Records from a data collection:
/-- Word map of PON, part 0 (10 R266, 10 R279). -/
def mapPON_0 : List FieldRow := [
  ⟨0xb0, 1, 1, 1, 1, 0, 1, .rw, true, false, 0, 0, 1⟩,
  ⟨0xb0, 1, 1, 1, 1, 1, 1, .w1c, false, false, 0, 0, 1⟩,
  ⟨0xb1, 1, 1, 1, 1, 0, 16, .rw, true, false, 0, 0, 65535⟩,
  ⟨0xb2, 1, 1, 1, 1, 0, 24, .rw, true, false, 0, 0, 16777215⟩,
  ⟨0xb3, 1, 1, 1, 1, 0, 24, .rw, true, false, 0, 0, 16777215⟩,
  ⟨0xb4, 1, 1, 1, 1, 0, 1, .rw, true, false, 0, 0, 1⟩,
  ⟨0xb5, 1, 1, 1, 1, 0, 24, .rw, true, false, 0, 0, 16777215⟩,
  ⟨0xb6, 1, 1, 1, 1, 0, 11, .rw, true, false, 31, 1, 2047⟩,
  ⟨0xb7, 1, 1, 1, 1, 0, 20, .rw, true, false, 0, 0, 524288⟩,
  ⟨0xb8, 1, 1, 1, 1, 0, 24, .ro, false, true, 0, 0, 16777215⟩,
  ⟨0x10, 1, 1, 1, 1, 0, 1, .ro, false, false, 0, 0, 1⟩,
  ⟨0x10, 1, 1, 1, 1, 1, 4, .ro, false, false, 1, 0, 15⟩,
  ⟨0x10, 1, 1, 1, 1, 5, 1, .ro, false, false, 0, 0, 1⟩,
  ⟨0x10, 1, 1, 1, 1, 6, 1, .ro, false, false, 0, 0, 1⟩,
  ⟨0x10, 1, 1, 1, 1, 7, 2, .ro, false, false, 0, 0, 3⟩,
  ⟨0x11, 1, 1, 1, 1, 0, 4, .wo, true, false, 0, 0, 15⟩,
  ⟨0x12, 1, 1, 1, 1, 0, 14, .rw, false, false, 100, 1, 10000⟩,
  ⟨0x13, 1, 1, 1, 1, 0, 10, .cm, false, false, 1023, 0, 1023⟩,
  ⟨0x13, 1, 1, 1, 1, 10, 1, .cm, false, false, 0, 0, 1⟩,
  ⟨0x14, 1, 1, 1, 1, 0, 24, .cm, false, false, 0, 0, 16777215⟩,
  ⟨0x15, 1, 1, 1, 1, 0, 24, .ro, false, false, 0, 0, 16777215⟩,
  ⟨0x16, 1, 1, 1, 1, 0, 8, .cm, true, false, 255, 0, 255⟩,
  ⟨0x16, 1, 1, 1, 1, 8, 8, .cm, true, false, 255, 0, 255⟩,
  ⟨0x20, 1, 1, 1, 1, 0, 13, .cm, true, false, 0, 0, 8191⟩,
  ⟨0x20, 1, 1, 1, 1, 13, 1, .cm, true, false, 0, 0, 1⟩,
  ⟨0x21, 1, 1, 1, 1, 0, 13, .cm, true, false, 0, 0, 8191⟩,
  ⟨0x21, 1, 1, 1, 1, 13, 1, .cm, true, false, 0, 0, 1⟩,
  ⟨0x22, 1, 1, 1, 1, 0, 13, .cm, true, false, 0, 0, 8191⟩,
  ⟨0x22, 1, 1, 1, 1, 13, 1, .cm, true, false, 0, 0, 1⟩,
  ⟨0x23, 1, 1, 1, 1, 0, 13, .cm, true, false, 0, 0, 8191⟩]
/-- Word map of PON, part 1 (10 R279). -/
def mapPON_1 : List FieldRow := [
  ⟨0x23, 1, 1, 1, 1, 13, 1, .cm, true, false, 0, 0, 1⟩,
  ⟨0x24, 1, 1, 1, 1, 0, 13, .cm, true, false, 0, 0, 8191⟩,
  ⟨0x24, 1, 1, 1, 1, 13, 1, .cm, true, false, 0, 0, 1⟩,
  ⟨0x25, 1, 1, 1, 1, 0, 13, .cm, true, false, 0, 0, 8191⟩,
  ⟨0x25, 1, 1, 1, 1, 13, 1, .cm, true, false, 0, 0, 1⟩,
  ⟨0x26, 1, 1, 1, 1, 0, 13, .cm, true, false, 0, 0, 8191⟩,
  ⟨0x26, 1, 1, 1, 1, 13, 1, .cm, true, false, 0, 0, 1⟩,
  ⟨0x27, 1, 1, 1, 1, 0, 13, .cm, true, false, 0, 0, 8191⟩,
  ⟨0x27, 1, 1, 1, 1, 13, 1, .cm, true, false, 0, 0, 1⟩,
  ⟨0x28, 1, 1, 1, 1, 0, 2, .cm, false, false, 0, 0, 2⟩,
  ⟨0x40, 24, 2, 1, 1, 0, 14, .cm, false, false, 0, 0, 16383⟩,
  ⟨0x40, 24, 2, 1, 1, 14, 1, .cm, false, false, 0, 0, 1⟩,
  ⟨0x40, 24, 2, 1, 1, 15, 1, .cm, false, false, 0, 0, 1⟩,
  ⟨0x40, 24, 2, 1, 1, 16, 4, .cm, false, false, 0, 0, 15⟩,
  ⟨0x41, 24, 2, 1, 1, 0, 8, .cm, false, false, 0, 0, 255⟩,
  ⟨0x70, 4, 8, 1, 1, 0, 1, .cm, false, false, 0, 0, 1⟩,
  ⟨0x70, 4, 8, 1, 1, 1, 1, .cm, false, false, 0, 0, 1⟩,
  ⟨0x70, 4, 8, 1, 1, 2, 1, .cm, false, false, 0, 0, 1⟩,
  ⟨0x70, 4, 8, 1, 1, 3, 8, .cm, false, false, 0, 0, 255⟩,
  ⟨0x71, 4, 8, 1, 1, 0, 24, .cm, false, false, 0, 0, 16777215⟩,
  ⟨0x72, 4, 8, 1, 1, 0, 24, .cm, false, false, 0, 0, 16777215⟩,
  ⟨0x73, 4, 8, 1, 1, 0, 24, .cm, false, false, 0, 0, 16777215⟩,
  ⟨0x74, 4, 8, 1, 1, 0, 24, .cm, false, false, 0, 0, 16777215⟩,
  ⟨0x75, 4, 8, 1, 1, 0, 24, .cm, false, false, 0, 0, 16777215⟩,
  ⟨0x76, 4, 8, 1, 1, 0, 24, .cm, false, false, 0, 0, 16777215⟩,
  ⟨0x90, 14, 1, 1, 1, 0, 24, .rw, false, false, 0, 0, 16777215⟩,
  ⟨0x9e, 1, 1, 1, 1, 0, 1, .wo, false, false, 0, 0, 1⟩,
  ⟨0x9f, 1, 1, 1, 1, 0, 3, .ro, false, false, 0, 0, 7⟩,
  ⟨0xa0, 1, 1, 1, 1, 0, 24, .rw, false, false, 0, 0, 16777215⟩,
  ⟨0xa1, 1, 1, 1, 1, 0, 24, .rw, false, false, 0, 0, 16777215⟩]
/-- Word map of PON, part 2 (10 R279). -/
def mapPON_2 : List FieldRow := [
  ⟨0xa2, 1, 1, 1, 1, 0, 1, .wo, false, false, 0, 0, 1⟩,
  ⟨0xa3, 1, 1, 1, 1, 0, 24, .ro, false, true, 0, 0, 16777215⟩,
  ⟨0xa4, 1, 1, 1, 1, 0, 6, .ro, false, true, 0, 0, 63⟩,
  ⟨0xa5, 1, 1, 1, 1, 0, 24, .ro, false, true, 0, 0, 16777215⟩,
  ⟨0xa6, 1, 1, 1, 1, 0, 24, .ro, false, true, 0, 0, 16777215⟩,
  ⟨0x100, 256, 2, 1, 1, 0, 16, .cm, false, false, 0, 0, 65535⟩,
  ⟨0x101, 256, 2, 1, 1, 0, 1, .cm, false, false, 0, 0, 1⟩,
  ⟨0x101, 256, 2, 1, 1, 1, 2, .cm, false, false, 0, 0, 3⟩,
  ⟨0x101, 256, 2, 1, 1, 3, 1, .cm, false, false, 0, 0, 1⟩,
  ⟨0x101, 256, 2, 1, 1, 4, 4, .cm, false, false, 0, 0, 15⟩]
/-- Word map of PON. -/
def mapPON : List FieldRow := mapPON_0 ++ mapPON_1 ++ mapPON_2

/-- Word map of TRIB, part 0 (11 R294). -/
def mapTRIB_0 : List FieldRow := [
  ⟨0x10, 1, 1, 1, 1, 0, 1, .cm, false, false, 0, 0, 1⟩,
  ⟨0x100, 128, 1, 1, 1, 0, 5, .rw, false, false, 0, 0, 31⟩,
  ⟨0x100, 128, 1, 1, 1, 5, 1, .rw, false, false, 0, 0, 1⟩,
  ⟨0x100, 128, 1, 1, 1, 6, 1, .rw, false, false, 0, 0, 1⟩,
  ⟨0x100, 128, 1, 1, 1, 7, 1, .rw, false, false, 0, 0, 1⟩,
  ⟨0x100, 128, 1, 1, 1, 8, 1, .rw, false, false, 0, 0, 1⟩,
  ⟨0x100, 128, 1, 1, 1, 9, 11, .rw, false, false, 0, 1, 2047⟩,
  ⟨0x180, 64, 1, 1, 1, 0, 1, .ro, false, false, 0, 0, 1⟩,
  ⟨0x180, 64, 1, 1, 1, 1, 2, .ro, false, false, 0, 0, 3⟩,
  ⟨0x180, 64, 1, 1, 1, 3, 1, .ro, false, false, 0, 0, 1⟩,
  ⟨0x180, 64, 1, 1, 1, 4, 12, .ro, false, false, 0, 0, 4095⟩]
/-- Word map of TRIB. -/
def mapTRIB : List FieldRow := mapTRIB_0

/-- Word map of LANE, part 0 (12 R310). -/
def mapLANE_0 : List FieldRow := [
  ⟨0x10, 1, 1, 1, 1, 0, 1, .cm, false, false, 0, 0, 1⟩,
  ⟨0x10, 1, 1, 1, 1, 1, 1, .cm, false, false, 0, 0, 1⟩,
  ⟨0x10, 1, 1, 1, 1, 2, 4, .cm, false, false, 0, 0, 9⟩,
  ⟨0x11, 1, 1, 1, 1, 0, 1, .rw, true, false, 0, 0, 1⟩,
  ⟨0x12, 1, 1, 1, 1, 0, 1, .ro, false, false, 0, 0, 1⟩,
  ⟨0x12, 1, 1, 1, 1, 1, 1, .ro, false, false, 0, 0, 1⟩,
  ⟨0x12, 1, 1, 1, 1, 2, 1, .ro, false, false, 0, 0, 1⟩,
  ⟨0x12, 1, 1, 1, 1, 3, 1, .ro, false, false, 0, 0, 1⟩,
  ⟨0x12, 1, 1, 1, 1, 4, 1, .ro, false, false, 0, 0, 1⟩,
  ⟨0x12, 1, 1, 1, 1, 5, 1, .ro, false, false, 0, 0, 1⟩,
  ⟨0x12, 1, 1, 1, 1, 6, 2, .ro, false, false, 0, 0, 3⟩,
  ⟨0x12, 1, 1, 1, 1, 8, 1, .ro, false, false, 0, 0, 1⟩,
  ⟨0x12, 1, 1, 1, 1, 9, 1, .ro, false, false, 0, 0, 1⟩,
  ⟨0x13, 1, 1, 1, 1, 0, 24, .ro, false, true, 0, 0, 16777215⟩,
  ⟨0x20, 1, 1, 1, 1, 0, 16, .cm, false, false, 0, 0, 65535⟩,
  ⟨0x20, 1, 1, 1, 1, 16, 4, .cm, false, false, 0, 0, 15⟩,
  ⟨0x20, 1, 1, 1, 1, 20, 1, .cm, false, false, 0, 0, 1⟩,
  ⟨0x21, 1, 1, 1, 1, 0, 8, .cm, false, false, 228, 0, 255⟩,
  ⟨0x21, 1, 1, 1, 1, 8, 8, .cm, false, false, 228, 0, 255⟩]
/-- Word map of LANE. -/
def mapLANE : List FieldRow := mapLANE_0

/-- Word map of MAC, part 0 (13 R335). -/
def mapMAC_0 : List FieldRow := [
  ⟨0x10, 1, 1, 1, 1, 0, 14, .cm, false, false, 1522, 1518, 12292⟩,
  ⟨0x10, 1, 1, 1, 1, 14, 1, .cm, false, false, 0, 0, 1⟩,
  ⟨0x10, 1, 1, 1, 1, 15, 1, .cm, false, false, 0, 0, 1⟩,
  ⟨0x10, 1, 1, 1, 1, 16, 1, .cm, false, false, 1, 0, 1⟩,
  ⟨0x11, 1, 1, 1, 1, 0, 1, .cm, false, false, 0, 0, 1⟩,
  ⟨0x11, 1, 1, 1, 1, 1, 1, .cm, false, false, 1, 0, 1⟩,
  ⟨0x11, 1, 1, 1, 1, 2, 2, .cm, false, false, 0, 0, 3⟩,
  ⟨0x11, 1, 1, 1, 1, 8, 8, .cm, false, false, 0, 0, 255⟩,
  ⟨0x11, 1, 1, 1, 1, 16, 8, .cm, false, false, 10, 1, 128⟩,
  ⟨0x12, 1, 1, 1, 1, 0, 3, .ro, false, false, 0, 0, 7⟩,
  ⟨0x12, 1, 1, 1, 1, 3, 1, .ro, false, false, 0, 0, 1⟩,
  ⟨0x13, 1, 1, 1, 1, 0, 14, .rw, false, false, 100, 0, 10000⟩,
  ⟨0x13, 1, 1, 1, 1, 14, 10, .rw, false, false, 100, 1, 1023⟩,
  ⟨0x14, 1, 1, 1, 1, 0, 16, .rw, false, false, 65535, 0, 65535⟩,
  ⟨0x15, 1, 1, 1, 1, 0, 8, .ro, false, false, 0, 0, 255⟩,
  ⟨0x15, 1, 1, 1, 1, 8, 8, .ro, false, false, 0, 0, 255⟩,
  ⟨0x16, 1, 1, 1, 1, 0, 1, .cm, false, false, 0, 0, 1⟩,
  ⟨0x16, 1, 1, 1, 1, 8, 8, .cm, false, false, 0, 0, 255⟩,
  ⟨0x20, 1, 1, 1, 1, 0, 1, .cm, false, false, 0, 0, 1⟩,
  ⟨0x20, 1, 1, 1, 1, 1, 1, .cm, false, false, 0, 0, 1⟩,
  ⟨0x20, 1, 1, 1, 1, 2, 9, .cm, false, false, 0, 0, 511⟩,
  ⟨0x21, 1, 1, 1, 1, 0, 24, .cm, false, false, 0, 0, 16777215⟩,
  ⟨0x22, 1, 1, 1, 1, 0, 6, .cm, false, false, 0, 0, 63⟩,
  ⟨0x23, 1, 1, 1, 1, 0, 24, .cm, false, false, 0, 0, 16777215⟩,
  ⟨0x24, 1, 1, 1, 1, 0, 6, .cm, false, false, 0, 0, 63⟩,
  ⟨0x25, 1, 1, 1, 1, 0, 24, .cm, false, false, 0, 0, 16777215⟩,
  ⟨0x26, 1, 1, 1, 1, 0, 24, .cm, false, false, 0, 0, 16777215⟩,
  ⟨0x27, 1, 1, 1, 1, 0, 8, .cm, false, false, 255, 0, 255⟩,
  ⟨0x28, 1, 1, 1, 1, 0, 1, .ro, false, false, 0, 0, 1⟩,
  ⟨0x28, 1, 1, 1, 1, 1, 1, .ro, false, false, 0, 0, 1⟩]
/-- Word map of MAC, part 1 (13 R335, 13 R336). -/
def mapMAC_1 : List FieldRow := [
  ⟨0x28, 1, 1, 1, 1, 2, 8, .ro, false, false, 0, 0, 255⟩,
  ⟨0x28, 1, 1, 1, 1, 10, 8, .ro, false, false, 255, 0, 255⟩,
  ⟨0x29, 1, 1, 1, 1, 0, 24, .ro, false, true, 0, 0, 16777215⟩,
  ⟨0x30, 1, 1, 1, 1, 0, 8, .rw, false, false, 0, 0, 255⟩,
  ⟨0x30, 1, 1, 1, 1, 8, 1, .rw, false, false, 0, 0, 1⟩,
  ⟨0x31, 1, 1, 1, 1, 0, 8, .rw, false, false, 255, 0, 255⟩,
  ⟨0x31, 1, 1, 1, 1, 8, 2, .rw, false, false, 0, 0, 2⟩,
  ⟨0x32, 1, 1, 1, 1, 0, 24, .rw, false, false, 0, 0, 16777215⟩]
/-- Word map of MAC. -/
def mapMAC : List FieldRow := mapMAC_0 ++ mapMAC_1

/-- Word map of SBUS, part 0 (14 R346). -/
def mapSBUS_0 : List FieldRow := [
  ⟨0x10, 1, 1, 1, 1, 0, 1, .rw, false, false, 1, 0, 1⟩,
  ⟨0x10, 1, 1, 1, 1, 1, 1, .rw, false, false, 0, 0, 1⟩,
  ⟨0x10, 1, 1, 1, 1, 2, 1, .rw, false, false, 1, 0, 1⟩,
  ⟨0x10, 1, 1, 1, 1, 3, 1, .rw, false, false, 0, 0, 1⟩,
  ⟨0x11, 1, 1, 1, 1, 0, 24, .cm, false, false, 0, 0, 16777215⟩,
  ⟨0x12, 1, 1, 1, 1, 0, 24, .cm, false, false, 0, 0, 16777215⟩,
  ⟨0x13, 1, 1, 1, 1, 0, 8, .cm, true, false, 255, 0, 255⟩,
  ⟨0x14, 1, 1, 1, 1, 0, 24, .cm, true, false, 0, 0, 16777215⟩,
  ⟨0x15, 1, 1, 1, 1, 0, 24, .cm, true, false, 0, 0, 16777215⟩,
  ⟨0x16, 1, 1, 1, 1, 0, 7, .wo, false, false, 0, 0, 127⟩,
  ⟨0x17, 1, 1, 1, 1, 0, 7, .ro, false, false, 0, 0, 127⟩,
  ⟨0x17, 1, 1, 1, 1, 7, 6, .ro, false, false, 0, 0, 63⟩,
  ⟨0x18, 1, 1, 1, 1, 0, 24, .rw, false, false, 0, 0, 16777215⟩,
  ⟨0x19, 1, 1, 1, 1, 0, 24, .rw, false, false, 0, 0, 16777215⟩,
  ⟨0x1a, 1, 1, 1, 1, 0, 11, .rw, false, false, 0, 0, 2047⟩,
  ⟨0x1b, 1, 1, 1, 1, 0, 1, .wo, false, false, 0, 0, 1⟩,
  ⟨0x1c, 1, 1, 1, 1, 0, 3, .ro, false, true, 0, 0, 7⟩,
  ⟨0x1c, 1, 1, 1, 1, 3, 5, .ro, false, true, 0, 0, 31⟩,
  ⟨0x1d, 1, 1, 1, 1, 0, 1, .ro, false, false, 0, 0, 1⟩,
  ⟨0x1d, 1, 1, 1, 1, 1, 1, .ro, false, false, 0, 0, 1⟩,
  ⟨0x1d, 1, 1, 1, 1, 2, 1, .ro, false, false, 0, 0, 1⟩]
/-- Word map of SBUS. -/
def mapSBUS : List FieldRow := mapSBUS_0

> [Task statement]
Each line above with the string "part" should be reported in full.

> [Result of this exercise]
/-- Word map of PON, part 0 (10 R266, 10 R279). -/
/-- Word map of PON, part 1 (10 R279). -/
/-- Word map of PON, part 2 (10 R279). -/
/-- Word map of TRIB, part 0 (11 R294). -/
/-- Word map of LANE, part 0 (12 R310). -/
/-- Word map of MAC, part 0 (13 R335). -/
/-- Word map of MAC, part 1 (13 R335, 13 R336). -/
/-- Word map of SBUS, part 0 (14 R346). -/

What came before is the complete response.